However, currently hard-copy medical images are the only image capture, display and storage medium. Besides radiology, view boxes are found in diverse locations such as wards and clinics in order to view the radiological images. There is usually only one copy of film to be displayed at any one time, thus reducing the efficiency and effectiveness of patient management.
The image management in a conventional environment involves exceedingly complex, high manual and work-intensive processes involving as many as eight (8) different types of personnel performing up to ten (10) different tasks and takes about 1 to 4 hours to generate results [Figure 5(a)]. However in a fully electronic environment, this can be reduced to approximately eight (8) tasks, many accomplished by computers, allowing the number of people involved to be reduced to four (4) and results to be generated within 45 minutes to 1 hour [Figure 5(b)]. As such, the implementation of PACS will foster stronger development of consolidated delivery networks at not only the departmental level but also at the organisational level.
With the need for increased quality, clinical effectiveness and meeting the pressure of market competition in the digital world, PACS is seen as an opportunity to provide patients with clinical services that could never be provided in the analogue world. The scope and benefits of PACS reach beyond the radiology department, whereby, it also greatly expands the exposure, expense and operational impact; hence the need to be comprehensive and include all key players in the decision making process, planning and the development of new strategy is crucial (Chaney & Cotter, 1998).

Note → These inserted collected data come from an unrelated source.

-- ==== Sys2Proof/Tests/Slice0.lean ====
section
/-!
SUPPORT. Tests. For every statement of `Certificates/Slice0/Obligations.lean` that has hypotheses, theorems `wit_…` show a state and operands that meet
them, clause by clause where a statement has several. `test_…` are single steps whose results the specification gives.
-/
namespace Sys2Proof.Machine.Tests
set_option Elab.async false
set_option linter.all false
open Sys2Proof

/-- A K0 kernel of two instructions. -/
def kern : KImage :=
  { modes := 1, k1 := false, wide := false, entry := 0, argCount := 0, tileLive := 0, creditMask := 0, creditInit := [], insns := [0, 0] }

/-- A core at the first of two instructions, of sector 0, with one active group. -/
def ran : TCore :=
  { TCore.reset with st := .running, kernel := some kern, sector := some 0, vec := { VecState.reset with g := 1 } }
/-- A core whose kernel is an instruction and a NOP. -/
def onto (i : Instr) (c : TCore) : TCore := { c with kernel := some { kern with insns := [(kernelWord false i).getD 0, 0] } }

/-- The block after reset with core 0 as given. -/
def at0 (c : TCore) : State := { State.reset with cores := [(0, c)] }
/-- Core 0 issues an instruction, at the first place of its kernel. -/
theorem goes {i : Instr} {c : TCore} (h : ((at0 (onto i c)).fetches 0 i && decide (((at0 (onto i c)).core 0).pc + 1 < ((at0 (onto i c)).core 0).count)) = true) :
    (at0 (onto i c)).goesOn 0 i := by
  rw [Bool.and_eq_true] at h
  exact ⟨h.1, of_decide_eq_true h.2⟩

/-- Sector 0's region of 2 MiB at the first address of tier 1, on the first DDR5 channel. -/
def land : State := { State.reset with
  part := { Part.reset with dimm0 := 1 }
  regions := [(0, { Region.reset with w0 := BitVec.ofNat 64 (3 + 6 * 2 ^ 32), w1 := 0x80000000000, w2 := 1 })]
  controllers := [(80, { Controller.reset with owner := [(0, some 0)] })] }
/-- Its first address, and its first cell. -/
def base : Nat := 0x80000000000
def cell0 : Nat := 128 * lineNum 2560 0 0
/-- The block with bytes at the region's start, and core 0 as given. -/
def holds (bs : List Byte) (c : TCore) : State := { land with
  dram := (List.range bs.length).map (fun i => (cell0 + i, bs.getD i 0))
  cores := [(0, c)] }

/-! ## Instruction words (R59, R70 to R74, R97, R135, R151, R164) -/

/-- Words written bit by bit: class, OP, and the fields in their order from bit 51 on. -/
theorem test_words :
    kernelInsn false 0 0b0000_00000100_00001_00010_00011_00000_00000000000000000000000000000000#64 = some (.add 0 1 2 3) ∧
    kernelInsn false 0 0b0000_00001101_11111_00010_00000_00000_11111111111111111111111111111110#64 = some (.addi 0 31 2 0xFFFFFFFE) ∧
    kernelInsn false 0 0b0001_00000001_100000100000000011_0000000000000101_1_00000000000000000#64 = some (.tpost 0 0b100000100000000011 5 true) ∧
    kernelInsn false 0 0b0010_00000000_00001_00010_0000000000000100000000_011_1_000101_0000000000#64 =
      some (.mvin 0 { sa := 1, sl := 2, tile := 256, peer := 3, post := true, token := 5 }) ∧
    kernelInsn false 0 0b0011_00000000_00000000000001_00000000000010_00011_01_0000_00000_00000001#64 =
      some (.mma 0 { aBase := 1, bBase := 2, kReg := 3, acc := 1, fmt := 0, auxReg := 0, flags := 1 }) ∧
    kernelInsn false 0 0b0100_00000011_0000000101_0000000001_0000000010_0000000011_1001_00000000#64 =
      some (.vfma 0 { dst := 5, src1 := 1, src2 := 2, src3 := 3, maskOp := 9, mod := 0 }) ∧
    kernelInsn true 0 0b0100_00000011_000101_000001_000010_000011_1001_0000_00_000000000000000000#64 =
      some (.vfma 0 { dst := 5, src1 := 1, src2 := 2, src3 := 3, maskOp := 9, mod := 0 }) ∧
    kernelInsn false 0 0b0101_00000000_00000000000111_01_1_10_000000000000000000000000000000000#64 =
      some (.chain 0 { desc := 7, source := 1, acc := 2, clear := true }) := by decide +kernel
/-- A reserved bit, an OP beyond a class, and a class that is none. -/
theorem test_words_refused : kernelInsn false 0 0b0000_00000100_00001_00010_00011_00001_00000000000000000000000000000000#64 = none ∧
    kernelInsn false 0 0x01D0000000000000#64 = none ∧ kernelInsn false 0 0x6000000000000000#64 = none := by decide +kernel
/-- KernelWords: a post, a read of the last credit, matrix, chain and vector operands that the encodings admit, in K1 too. -/
theorem wit_KernelWords : (1#16) ≠ 0 ∧ tokReserved (BitVec.ofNat 18 (1 + 5 * 2 ^ 10)) = false ∧ (31#6).toNat < 32 ∧
    (let x : MatArgs := { aBase := 0, bBase := 0, kReg := 0, acc := 3, fmt := 0, auxReg := 0, flags := 0 }
     mmaLegal x = true ∧ accLegal x false = true ∧ accLegal x true = true ∧ accZeroLegal x = true) ∧ (1#2).toNat ≤ 1 ∧
    (let v : VecArgs := { dst := 63, src1 := 1, src2 := 2, src3 := 3, maskOp := 9, mod := 0 }
     vectorOp 3 0 v = some (.vfma 0 v) ∧ vecLegal 3 v = true ∧ k1Op 3 = true ∧ v.dst.toNat < 64 ∧ v.mod.toNat % 4 = 0) := by decide +kernel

Implementing and integrating PACS requires significant planning, workflow redesign, system configuration and training. However a common problem in implementing PACS will be recognising the mix of image generation technologies or modalities and identifying different types of interfaces (Chaney and Cotter, 1998). With regard to this, older equipment already installed in this radiology department may require specialised protocol conversion to “talk” to the new PACS equipment although the established communication standards can be supported by the newer equipment in the market today.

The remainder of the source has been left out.